Top of Listed records

theorem transfer_keeps_inFrame {s : State} (hp : s.phase = .emit) (hi : s.idx.toNat < frameLength s.kind) :
    (transfer s).InFrame := by
  intro hgo
  obtain ⟨-, hk, -⟩ := transfer_spec s
  rcases transfer_keeps_offset hp hi with ⟨hend, -⟩ | ⟨-, hlt⟩
  · exact nomatch hend.symm.trans hgo
  · rwa [hk]

/-- CLEAR at an acceptance: at offset 0, ACC is the sum of no byte (R101). -/
theorem exec_inFrame_summed {i : Instr} {s t : State} (h : exec i s = .next t) : t.InFrame ∧ t.Summed := by
  obtain ⟨u, hu, -, -, hidx, hacc, -⟩ := exec_next i s
  cases hu.symm.trans h
  refine ⟨fun _ => ?_, fun _ => ?_⟩
  · rw [hidx]
    exact frameLength_pos t.kind
  · rw [hacc, hidx, checksum_drop_take_of_le_one _ (by decide)]

/-- A step keeps both, whatever its event. -/
theorem step_keeps_inFrame_summed {s t : State} (hoff : s.InFrame) (hs : s.Summed) (h : step s = .next t) :
    t.InFrame ∧ t.Summed := by
  have hoff' : s.consume.InFrame := hoff.congr s.consume_sameBlock
  have hs' : s.consume.Summed := hs.congr s.consume_sameBlock
  cases he : eventOf s with
  | reset =>
    cases (step_reset he).symm.trans h
    exact ⟨nofun, reset_summed.congr (resetBlock_sameBlock _)⟩
  | accept i => exact exec_inFrame_summed ((step_accept he).symm.trans h)
  | transfer =>
    cases (step_transfer he).symm.trans h
    have hp : s.consume.phase = .emit := s.consume_phase.trans (eventOf_eq_transfer.1 he).2.1
    exact ⟨transfer_keeps_inFrame hp (hoff' hp), transfer_keeps_summed hp (hoff' hp) hs'⟩
  | idle => cases (step_idle he).symm.trans h; exact ⟨hoff', hs'⟩

/-- Settles O39: the step lemma of the two invariants. -/
theorem stepKeepsAccumulatorSum : Obligations.StepKeepsAccumulatorSum := fun _ _ => step_keeps_inFrame_summed

/-! ### The checksum byte (41_checksum_accumulator.md R105, R107) -/

/-- The checksum covers the frame without the preamble and without the checksum itself. -/
theorem drop_take_frameBytes (k : Kind) (w : Word) (m : MsgPayload) :
    ((frameBytes k w m).take (frameLength k - 1)).drop 1 = summedBytes k w m := by
  cases k <;> rfl

theorem toNat_checksum (l : List Byte) : (checksum l).toNat = (l.map BitVec.toNat).sum % 256 := BitVec.toNat_ofNat ..

/-- The wrapper selects the summed bytes at the offsets 1..L-2 (42_frame_wrapper.md R110). -/
theorem map_frameByteAt_eq_summedBytes (s : State) :
    (List.range (frameLength s.kind - 2)).map (fun i => frameByteAt s (i + 1)) = summedBytes s.kind s.pw s.mb := by
  obtain ⟨_, kind⟩ := s
  cases kind <;> rfl

/-- The sum is the payload's, between the type byte and the terminator. -/
theorem sum_summedBytes (k : Kind) (w : Word) (m : MsgPayload) :
    ((summedBytes k w m).map BitVec.toNat).sum
      = (frameType k).toNat + ((payload k w m).map BitVec.toNat).sum + terminator.toNat := by
  simp [summedBytes, Nat.add_assoc]

/-- At offset L-1 FrameByte is ACC, which has summed all the bytes before it but the preamble. -/
theorem toNat_frameByte_last {s : State} (hp : s.phase = .emit) (hs : s.Summed)
    (hlast : s.idx.toNat = frameLength s.kind - 1) :
    (frameByte s).toNat = ((summedBytes s.kind s.pw s.mb).map BitVec.toNat).sum % 256 := by
  rw [frameByte, hlast, frameByteAt_last, hs hp, hlast, drop_take_frameBytes, toNat_checksum]

/-- Settles O40: the type byte and the terminator add 0x158 to the sum of an RI payload, 0x159 to that of an MSG one. -/
theorem checksumByteIsClosedForm : Obligations.ChecksumByteIsClosedForm := by
  intro s hp hs hlast
  rw [toNat_frameByte_last hp hs hlast]
  refine ⟨?_, fun hk => ?_, fun hk => ?_⟩
  · rw [← map_frameByteAt_eq_summedBytes, List.map_map]
    rfl
  · rw [hk, sum_summedBytes]
    change (0x5A + ((pwBytes s.pw).map BitVec.toNat).sum + 0xFE) % 256 = _
    omega
  · rw [hk, sum_summedBytes]
    change (0x5B + ((mbBytes s.mb).map BitVec.toNat).sum + 0xFE) % 256 = _
    omega

end Sys2Proof.Machine

/-! The obligations of 42_frame_wrapper.md: the multiplexer (R110), the events of a step and what each does (R112 to
R117), the stable output (R111), and the output as a queue that holds one frame (R118). -/

namespace Sys2Proof.Machine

Bottom of Listed records

> _Exercise requirements_
Which lines above hold the word "hlast"? Copy each of them.

> _Answer to this problem_
    (hlast : s.idx.toNat = frameLength s.kind - 1) :
  rw [frameByte, hlast, frameByteAt_last, hs hp, hlast, drop_take_frameBytes, toNat_checksum]
  intro s hp hs hlast
  rw [toNat_frameByte_last hp hs hlast]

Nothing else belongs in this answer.